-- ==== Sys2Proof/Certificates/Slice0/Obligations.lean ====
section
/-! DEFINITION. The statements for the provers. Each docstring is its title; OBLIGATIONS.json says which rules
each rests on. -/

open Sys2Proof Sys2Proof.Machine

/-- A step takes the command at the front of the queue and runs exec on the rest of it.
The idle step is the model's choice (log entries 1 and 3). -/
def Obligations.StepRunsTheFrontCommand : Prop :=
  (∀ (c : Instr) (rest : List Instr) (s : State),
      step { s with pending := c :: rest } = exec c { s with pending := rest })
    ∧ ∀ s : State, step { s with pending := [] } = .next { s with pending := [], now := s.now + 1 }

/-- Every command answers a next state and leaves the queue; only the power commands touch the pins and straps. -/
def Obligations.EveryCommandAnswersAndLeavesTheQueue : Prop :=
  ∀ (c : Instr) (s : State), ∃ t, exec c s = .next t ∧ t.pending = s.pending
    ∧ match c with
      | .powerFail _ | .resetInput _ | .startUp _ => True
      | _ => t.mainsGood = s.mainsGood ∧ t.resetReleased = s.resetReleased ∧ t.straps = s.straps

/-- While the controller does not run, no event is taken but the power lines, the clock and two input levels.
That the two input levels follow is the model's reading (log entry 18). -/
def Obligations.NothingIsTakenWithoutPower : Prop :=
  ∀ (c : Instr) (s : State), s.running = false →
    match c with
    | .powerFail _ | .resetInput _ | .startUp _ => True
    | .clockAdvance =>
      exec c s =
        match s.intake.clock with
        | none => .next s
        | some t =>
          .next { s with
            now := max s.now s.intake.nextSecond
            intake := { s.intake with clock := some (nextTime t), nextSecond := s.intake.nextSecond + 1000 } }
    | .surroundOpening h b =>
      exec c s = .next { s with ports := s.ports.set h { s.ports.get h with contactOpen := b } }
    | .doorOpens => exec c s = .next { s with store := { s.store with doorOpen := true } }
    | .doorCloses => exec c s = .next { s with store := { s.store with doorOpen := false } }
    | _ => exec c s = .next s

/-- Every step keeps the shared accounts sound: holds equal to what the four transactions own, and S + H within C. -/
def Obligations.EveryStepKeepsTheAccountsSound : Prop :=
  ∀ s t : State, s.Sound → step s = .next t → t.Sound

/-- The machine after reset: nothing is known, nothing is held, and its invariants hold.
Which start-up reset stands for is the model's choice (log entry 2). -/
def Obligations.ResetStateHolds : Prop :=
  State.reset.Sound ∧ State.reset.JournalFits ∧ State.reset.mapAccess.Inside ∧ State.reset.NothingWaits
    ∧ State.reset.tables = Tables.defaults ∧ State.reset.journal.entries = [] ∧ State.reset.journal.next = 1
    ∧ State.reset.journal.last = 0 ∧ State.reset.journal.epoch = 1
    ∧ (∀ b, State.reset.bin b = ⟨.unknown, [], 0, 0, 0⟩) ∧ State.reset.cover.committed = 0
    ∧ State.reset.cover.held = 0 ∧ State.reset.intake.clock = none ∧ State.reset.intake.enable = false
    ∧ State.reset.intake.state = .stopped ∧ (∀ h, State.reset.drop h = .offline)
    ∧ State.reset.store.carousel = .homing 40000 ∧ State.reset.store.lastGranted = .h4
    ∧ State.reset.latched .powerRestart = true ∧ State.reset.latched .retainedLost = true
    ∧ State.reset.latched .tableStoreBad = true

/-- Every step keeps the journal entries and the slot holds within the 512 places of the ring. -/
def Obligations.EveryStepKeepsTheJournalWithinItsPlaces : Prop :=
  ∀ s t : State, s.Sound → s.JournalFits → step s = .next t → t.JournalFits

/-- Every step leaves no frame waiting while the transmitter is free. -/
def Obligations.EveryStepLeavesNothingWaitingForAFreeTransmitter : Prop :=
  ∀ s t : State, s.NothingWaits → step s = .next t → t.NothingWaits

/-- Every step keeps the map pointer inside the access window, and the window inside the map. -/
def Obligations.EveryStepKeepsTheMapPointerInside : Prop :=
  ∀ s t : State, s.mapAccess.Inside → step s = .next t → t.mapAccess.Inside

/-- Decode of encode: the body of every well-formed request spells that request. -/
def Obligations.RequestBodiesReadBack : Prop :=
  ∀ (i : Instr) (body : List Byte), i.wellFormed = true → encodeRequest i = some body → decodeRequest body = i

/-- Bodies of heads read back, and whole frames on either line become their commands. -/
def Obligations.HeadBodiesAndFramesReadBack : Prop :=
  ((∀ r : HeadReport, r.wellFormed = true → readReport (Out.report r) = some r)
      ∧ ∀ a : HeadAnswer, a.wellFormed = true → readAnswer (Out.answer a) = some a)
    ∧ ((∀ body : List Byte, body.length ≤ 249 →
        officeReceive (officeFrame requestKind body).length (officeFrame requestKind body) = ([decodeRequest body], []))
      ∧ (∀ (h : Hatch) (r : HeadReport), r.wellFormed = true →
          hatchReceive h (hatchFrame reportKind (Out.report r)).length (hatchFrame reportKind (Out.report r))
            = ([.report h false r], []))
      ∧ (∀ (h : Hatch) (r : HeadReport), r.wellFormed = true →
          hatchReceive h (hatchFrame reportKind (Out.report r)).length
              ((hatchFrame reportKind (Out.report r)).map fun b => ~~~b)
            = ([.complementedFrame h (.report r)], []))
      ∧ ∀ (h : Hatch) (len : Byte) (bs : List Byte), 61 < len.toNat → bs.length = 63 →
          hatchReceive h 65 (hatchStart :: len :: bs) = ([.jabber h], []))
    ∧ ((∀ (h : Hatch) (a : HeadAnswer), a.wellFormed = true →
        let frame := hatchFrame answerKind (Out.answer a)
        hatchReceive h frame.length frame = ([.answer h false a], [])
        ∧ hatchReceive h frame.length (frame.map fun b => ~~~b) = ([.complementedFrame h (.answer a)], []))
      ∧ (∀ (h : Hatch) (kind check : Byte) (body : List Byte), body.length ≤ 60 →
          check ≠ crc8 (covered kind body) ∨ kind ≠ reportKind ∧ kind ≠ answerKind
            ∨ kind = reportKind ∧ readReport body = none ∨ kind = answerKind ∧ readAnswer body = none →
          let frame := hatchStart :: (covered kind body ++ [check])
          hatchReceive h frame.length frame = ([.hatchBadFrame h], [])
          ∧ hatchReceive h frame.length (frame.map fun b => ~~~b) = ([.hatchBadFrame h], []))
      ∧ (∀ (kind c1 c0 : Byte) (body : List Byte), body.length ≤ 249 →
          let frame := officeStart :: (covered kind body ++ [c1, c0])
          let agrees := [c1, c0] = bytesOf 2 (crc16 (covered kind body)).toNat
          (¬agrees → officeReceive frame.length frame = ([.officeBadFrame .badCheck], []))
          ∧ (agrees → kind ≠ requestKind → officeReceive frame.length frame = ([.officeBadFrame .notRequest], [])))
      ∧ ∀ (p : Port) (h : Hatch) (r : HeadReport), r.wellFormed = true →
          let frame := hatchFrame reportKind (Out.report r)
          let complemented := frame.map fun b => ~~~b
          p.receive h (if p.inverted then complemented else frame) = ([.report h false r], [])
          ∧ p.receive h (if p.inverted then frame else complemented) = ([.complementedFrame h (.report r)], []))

### [HOW TO COMPLETE THIS TASK]
Exactly as written, repeat each line from the beginning of the data above to the line containing "now := s.now", inclusive.

### [EXERCISE OUTPUT]
-- ==== Sys2Proof/Certificates/Slice0/Obligations.lean ====
section
/-! DEFINITION. The statements for the provers. Each docstring is its title; OBLIGATIONS.json says which rules
each rests on. -/

open Sys2Proof Sys2Proof.Machine

/-- A step takes the command at the front of the queue and runs exec on the rest of it.
The idle step is the model's choice (log entries 1 and 3). -/
def Obligations.StepRunsTheFrontCommand : Prop :=
  (∀ (c : Instr) (rest : List Instr) (s : State),
      step { s with pending := c :: rest } = exec c { s with pending := rest })
    ∧ ∀ s : State, step { s with pending := [] } = .next { s with pending := [], now := s.now + 1 }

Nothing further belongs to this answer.